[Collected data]
/-- Writing one block replaces its bytes in the memory it is written to. -/
theorem State.storeBlock_mem (s : State) (t : TileIx) (c c' : Bool) (val : Nat → BitVec 16) (k a : Nat) :
    ((s.encodeBlock t ((List.range 64).map fun i => val (64 * k + i))).2.vecPut t c a
      (plorynBytes val k)).tiles[t].mem c' =
      if c' = c then putBytes (s.tiles[t].mem c) a (plorynBytes val k) else s.tiles[t].mem c' := by
  rw [State.vecPut_eq, State.modTile_tiles, vmod_get_self, Tile.mem_modMem, State.encodeBlock_mem, State.encodeBlock_mem]

theorem State.storeBlocks_succ (s : State) (t : TileIx) (c : Bool) (val : Nat → BitVec 16) (n k a : Nat) :
    s.storeBlocks t c val (n + 1) k a =
      ((s.encodeBlock t ((List.range 64).map fun i => val (64 * k + i))).2.vecPut t c a
        (plorynBytes val k)).storeBlocks t c val n (k + 1) (a + 56) := rfl

theorem State.storeBlocks_otherMem (s : State) (t : TileIx) (c : Bool) (val : Nat → BitVec 16) (n k a : Nat) :
    (s.storeBlocks t c val n k a).tiles[t].mem (!c) = s.tiles[t].mem (!c) := by
  induction n generalizing s k a with
  | zero => rfl
  | succ n ih => rw [State.storeBlocks_succ, ih, State.storeBlock_mem, if_neg (by simp)]

theorem State.storeBlocks_outside (s : State) (t : TileIx) (c : Bool) (val : Nat → BitVec 16) (n k a : Nat) {x : Nat}
    (h : x < a ∨ a + 56 * n ≤ x) :
    getByte ((s.storeBlocks t c val n k a).tiles[t].mem c) x = getByte (s.tiles[t].mem c) x := by
  induction n generalizing s k a with
  | zero => rfl
  | succ n ih =>
    rw [State.storeBlocks_succ, ih _ _ _ (by omega), State.storeBlock_mem, if_pos rfl,
      getByte_putBytes_of_outside (by rw [plorynBytes_length]; omega)]

theorem State.storeBlocks_block (s : State) (t : TileIx) (c : Bool) (val : Nat → BitVec 16) (n k a : Nat) {j : Nat} (hj : j < n) :
    getBytes ((s.storeBlocks t c val n k a).tiles[t].mem c) (a + 56 * j) 56 = plorynBytes val (k + j) := by
  induction n generalizing s k a j with
  | zero => exact absurd hj (Nat.not_lt_zero j)
  | succ n ih =>
    rw [State.storeBlocks_succ]
    cases j with
    | zero =>
      rw [Nat.mul_zero, Nat.add_zero, Nat.add_zero,
        getBytes_congr fun i hi => State.storeBlocks_outside _ t c val n (k + 1) (a + 56) (by omega),
        State.storeBlock_mem, if_pos rfl]
      exact plorynBytes_length val k ▸ getBytes_putBytes_self (s.tiles[t].mem c) a (plorynBytes val k)
    | succ j =>
      rw [show a + 56 * (j + 1) = a + 56 + 56 * j by omega, ih _ _ _ (Nat.lt_of_succ_lt_succ hj),
        show k + 1 + j = k + (j + 1) by omega]

/-! ## Flags, and one instruction counted -/

/-- Flags are raised without regard to the operand cache. -/
theorem Vec.raise_opc (v : Vec) (m : List Host.Cell) (l : List (Nat × BitVec 5)) :
    ({ v with opc := m } : Vec).raise l = { v.raise l with opc := m } := by
  unfold Vec.raise
  dsimp only
  split <;> rfl

theorem Vec.raise_opc_eq (v : Vec) (l : List (Nat × BitVec 5)) : (v.raise l).opc = v.opc := by
  rw [Vec.raise_frame]

theorem State.modVec_modVec (s : State) (t : TileIx) (g h : Vec → Vec) :
    (s.modVec t g).modVec t h = s.modVec t fun v => h (g v) :=
  s.modTile_modTile ..

/-- An instruction that leaves its engine as g of it. -/
theorem vecStep_modVec (s : State) (t : TileIx) (g : Vec → Vec) :
    VecStep s { (s.modVec t g).vecNext t with pending := s.pending } t (g s.tiles[t].vec) := by
  unfold VecStep State.vecNext State.modVec State.modTile vmod
  simp

/-- Raising flags and counting the instruction leave the tile's memories. -/
theorem State.raise_vecNext_mem (s : State) (t : TileIx) (l : List (Nat × BitVec 5)) (c : Bool) :
    ((s.modVec t fun v => v.raise l).vecNext t).tiles[t].mem c = s.tiles[t].mem c := by
  rw [State.vecNext, State.modVec_modVec, State.modVec_tiles, vmod_get_self]
  cases c
  · rfl
  · exact s.tiles[t].vec.raise_opc_eq l

/-! ## ST, case by case -/

/-- FORM, SPACE and shape of a memory instruction (R142). -/
abbrev vfForm (f : VF) : Nat := f.mod.toNat % 8
abbrev vfCache (f : VF) : Bool := f.mod.getLsbD 3
abbrev vfRows (f : VF) : Bool := decide (f.sb = 1)

/-- The lanes that a store writes (R148). -/
abbrev Vec.touched (v : Vec) (f : VF) : List Nat := v.touching f (vfRows f)

/-- The flags that a store to BF16 or PLORYN raises (R53, R147). -/
abbrev Vec.roundFlags (v : Vec) (f : VF) : List (Nat × BitVec 5) := storeFlags ((v.touched f).map fun l => (l, v.lane f.sc l))

/-- The flags of the lanes of an access outside the model's region (R149). -/
abbrev Vec.addrFlags (v : Vec) (f : VF) : List (Nat × BitVec 5) := (v.active f).map fun l => (l, lfAddr)

/-- The engine w with the flags that the rounding of a store of v raises. -/
abbrev Vec.raiseRounded (v : Vec) (f : VF) (w : Vec) : Vec := if vfForm f = 1 then w.raise (v.roundFlags f) else w

theorem Vec.raiseRounded_opc (v : Vec) (f : VF) (w : Vec) (m : List Host.Cell) :
    v.raiseRounded f { w with opc := m } = { v.raiseRounded f w with opc := m } := by
  unfold Vec.raiseRounded
  split
  · exact w.raise_opc m _
  · rfl

/-- The element of each lane of a PLORYN store: +0 in a lane it does not act on (R147). -/
abbrev Vec.plorynLane (v : Vec) (f : VF) (l : Nat) : BitVec 16 :=
  if (v.touched f).contains l then to16 (v.lane f.sc l) else 0

/-- A PLORYN store that touches a lane or, with none selected, encodes its blocks all the same (R145, R147, R148). -/
abbrev Vec.storesBlocks (v : Vec) (f : VF) : Prop :=
  vfForm f = 2 ∧ (v.touched f ≠ [] ∨ v.vl ≠ 0 ∧ v.rowMasked = false)

/-- A store that touches no lane and encodes no block. -/
def Vec.storeIdle (v : Vec) (f : VF) : Bool := (v.touched f).isEmpty && !v.plorynRuns (vfForm f)

theorem Vec.storeIdle_iff {v : Vec} {f : VF} : v.storeIdle f = true ↔ v.touched f = [] ∧ ¬ v.storesBlocks f := by
  have hvl : 0 < v.vl.val ↔ v.vl ≠ 0 := Fin.pos_iff_ne_zero
  simp only [Vec.storeIdle, Vec.plorynRuns, Bool.and_eq_true, List.isEmpty_iff, Bool.not_eq_true', Bool.and_eq_false_imp,
    decide_eq_true_eq, Bool.not_eq_false', hvl]
  refine and_congr_right fun htouch => ?_
  simp [Vec.storesBlocks, htouch]

section
variable (s : State) (t : TileIx) (f : VF)

/-- Where the blocks of a PLORYN store end in the model's region (R147, R149). -/
abbrev State.blocksEnd : Nat := s.vecAddr t f + 56 * cdiv s.tiles[t].vec.vl.val 64

/-- Every lane that a store other than PLORYN writes lies in the model's region (R149). -/
abbrev State.lanesInSpan : Bool :=
  inSpan (s.vecSpan t (vfCache f)).2 (s.vecAddr t f) s.tiles[t].vec.ctx.rowStride (vfForm f) (vfRows f) (s.tiles[t].vec.touched f)
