-- ==== Sys2Proof/Machine/Checksum.lean ====
section
/-! DEFINITION. The Checksum Engine: the meaning of CHECKSUM (spec/40_checksum_engine.md). -/

namespace Sys2Proof.Machine

open Sys2Proof

/-- `CHECKSUM(IN)` (R90): seed, one step per byte of `IN`, the accumulator is the result. It cannot raise. -/
def execChecksum (input : List Byte) (s : State) : Host.Outcome State Fault Refusal :=
  s.needTable fun s =>
    let s := (s.loadIn input).loadSeed
    let s := s.feedAll (readBytes s.spaces.input input.length)
    s.deliver (.checksum s.regs.crc)

end Sys2Proof.Machine
end

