-- ==== Sys2Proof/Laws/Response.lean ====
section
/-! SUPPORT. The interpreter's shared operation says, once, its outcome as a function of table, mode and bytes
(spec/42_response_interpreter.md R130). -/

namespace Sys2Proof.Machine

open Sys2Proof

/-- The outcome once eight bytes are there: strict framing, command byte, strict checksum, status (R187). -/
def interpretOutcome (t : CrcTable) (strict : Bool) (command : Byte) (f : RspFields) : OpOutcome :=
  if strict && !framingOk f.startMark (fromLe16 f.lenLow f.lenHigh) f.endMark then .error .malformed
  else
    match kindOfCode command with
    | none => .error .malformed
    | some k =>
      if strict && fromLe16 f.crcLow f.crcHigh != checksum t [command, f.lenLow, f.lenHigh, f.status] then
        .error .checksumMismatch
      else .ok (.response k (decodeStatus f.status))

/-- The outcome of a parse (R130, R131). -/
def parseOutcome (t : CrcTable) (strict : Bool) (raw : List Byte) : OpOutcome :=
  match rspBytes raw with
  | none => .error .malformed
  | some (command, f) => interpretOutcome t strict command f

/-- Eight bytes or more are read, fewer are not (R131). -/
theorem rspBytes_eq_none (raw : List Byte) : rspBytes raw = none ↔ raw.length < RSP_MIN := by
  unfold rspBytes
  split
  · simp [RSP_MIN]
  · rename_i h
    simp only [RSP_MIN, true_iff]
    by_contra hl
    match raw, h with
    | [], _ | [_], _ | [_, _], _ | [_, _, _], _ | [_, _, _, _], _ | [_, _, _, _, _], _ | [_, _, _, _, _, _], _
    | [_, _, _, _, _, _, _], _ => simp at hl
    | b0 :: b1 :: b2 :: b3 :: b4 :: b5 :: b6 :: b7 :: rest, h => exact h b0 b1 b2 b3 b4 b5 b6 b7 rest rfl

theorem checkResponseChecksum_eq (k : CommandKind) (c : Byte) (f : RspFields) (s : State) (h : s.regs.rstat = f.status)
    (hr : s.regs.rcrc = fromLe16 f.crcLow f.crcHigh) (hc : s.regs.crc = CRC_SEED) :
    checkResponseChecksum k c f s =
      .next (s.conclude
        (if fromLe16 f.crcLow f.crcHigh != checksum s.config.crcTable [c, f.lenLow, f.lenHigh, f.status] then
          .error .checksumMismatch
        else .ok (.response k (decodeStatus f.status)))) := by
  simp only [checkResponseChecksum, State.feedAll_eq, State.deliver_eq, State.raise_eq, h, hr, hc]
  change (if _ = checksum _ _ then _ else _) = _
  by_cases e : fromLe16 f.crcLow f.crcHigh = checksum s.config.crcTable [c, f.lenLow, f.lenHigh, f.status]
  · rw [if_pos e, if_neg (by simp [e])]
    rfl
  · rw [if_neg e, if_pos (by simpa using e)]
    rfl

theorem interpret_eq (c : Byte) (f : RspFields) (s : State) (hc : s.config.strict = true → s.regs.crc = CRC_SEED) :
    interpret c f s = .next (s.conclude (interpretOutcome s.config.crcTable s.config.strict c f)) := by
  unfold interpret interpretOutcome
  cases hs : s.config.strict with
  | false =>
    simp only [State.copyResponse_config, State.copyResponse_regs, hs, Bool.false_and, Bool.false_eq_true, if_false]
    cases kindOfCode c <;> simp [State.raise_eq, State.deliver_eq, State.copyResponse_conclude]
  | true =>
    simp only [State.copyResponse_config, State.copyResponse_regs, hs, if_true, Bool.true_and]
    split
    · simp [State.raise_eq, State.copyResponse_conclude]
    · cases kindOfCode c with
      | none => simp [State.raise_eq, State.copyResponse_conclude]
      | some k =>
        simp only
        rw [checkResponseChecksum_eq _ _ _ _ (by simp [hs]) (by simp [hs]) (by simpa [hs] using hc hs)]
        simp [State.copyResponse_conclude]

/-- Where a parse has a defined result (R213), it ends with `parseOutcome` and changes nothing else (R188). -/
theorem interpretRaw_ready (raw : List Byte) (s : State) (h : s.config.strict = true → s.tableReady = true) :
    interpretRaw raw s = .next (s.conclude (parseOutcome s.config.crcTable s.config.strict raw)) := by
  have hc : ¬ (s.config.strict && !s.tableReady) = true := by
    simp only [Bool.and_eq_true, Bool.not_eq_true', not_and, Bool.not_eq_false]
    exact h
  unfold interpretRaw parseOutcome
  rw [if_neg hc]
  have hcnt : (s.beginParse raw).regs.cnt = raw.length := by simp only [State.beginParse_regs]; split <;> rfl
  simp only [hcnt]
  cases hr : rspBytes raw with
  | none =>
    rw [if_pos ((rspBytes_eq_none raw).mp hr), State.raise_eq, State.beginParse_conclude]
  | some p =>
    rw [if_neg (by rw [← rspBytes_eq_none, hr]; simp)]
    have := interpret_eq p.1 p.2 (s.beginParse raw) fun hs => by simp_all
    simpa using this

/-- Strict, and the table not initialised: refused (R213). -/
theorem interpretRaw_refused (raw : List Byte) (s : State) (h : s.config.strict = true) (ht : s.tableReady = false) :
    interpretRaw raw s = .refused .tableNotInitialised := by simp [interpretRaw, h, ht]

end Sys2Proof.Machine
end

__Work to be completed__: From the data above, return every line from the line that has "hj (Nat.not_lt_zero j)" up to and including the line that has "abbrev vfRows (f", exactly.

__Answer to the problem__:
  | zero => exact absurd hj (Nat.not_lt_zero j)
  | succ n ih =>
    rw [State.storeBlocks_succ]
    cases j with
    | zero =>
      rw [Nat.mul_zero, Nat.add_zero, Nat.add_zero,
        getBytes_congr fun i hi => State.storeBlocks_outside _ t c val n (k + 1) (a + 56) (by omega),
        State.storeBlock_mem, if_pos rfl]
      exact plorynBytes_length val k ▸ getBytes_putBytes_self (s.tiles[t].mem c) a (plorynBytes val k)
    | succ j =>
      rw [show a + 56 * (j + 1) = a + 56 + 56 * j by omega, ih _ _ _ (Nat.lt_of_succ_lt_succ hj),
        show k + 1 + j = k + (j + 1) by omega]

/-! ## Flags, and one instruction counted -/

/-- Flags are raised without regard to the operand cache. -/
theorem Vec.raise_opc (v : Vec) (m : List Host.Cell) (l : List (Nat × BitVec 5)) :
    ({ v with opc := m } : Vec).raise l = { v.raise l with opc := m } := by
  unfold Vec.raise
  dsimp only
  split <;> rfl

theorem Vec.raise_opc_eq (v : Vec) (l : List (Nat × BitVec 5)) : (v.raise l).opc = v.opc := by
  rw [Vec.raise_frame]

theorem State.modVec_modVec (s : State) (t : TileIx) (g h : Vec → Vec) :
    (s.modVec t g).modVec t h = s.modVec t fun v => h (g v) :=
  s.modTile_modTile ..

/-- An instruction that leaves its engine as g of it. -/
theorem vecStep_modVec (s : State) (t : TileIx) (g : Vec → Vec) :
    VecStep s { (s.modVec t g).vecNext t with pending := s.pending } t (g s.tiles[t].vec) := by
  unfold VecStep State.vecNext State.modVec State.modTile vmod
  simp

/-- Raising flags and counting the instruction leave the tile's memories. -/
theorem State.raise_vecNext_mem (s : State) (t : TileIx) (l : List (Nat × BitVec 5)) (c : Bool) :
    ((s.modVec t fun v => v.raise l).vecNext t).tiles[t].mem c = s.tiles[t].mem c := by
  rw [State.vecNext, State.modVec_modVec, State.modVec_tiles, vmod_get_self]
  cases c
  · rfl
  · exact s.tiles[t].vec.raise_opc_eq l

/-! ## ST, case by case -/

/-- FORM, SPACE and shape of a memory instruction (R142). -/
abbrev vfForm (f : VF) : Nat := f.mod.toNat % 8
abbrev vfCache (f : VF) : Bool := f.mod.getLsbD 3
abbrev vfRows (f : VF) : Bool := decide (f.sb = 1)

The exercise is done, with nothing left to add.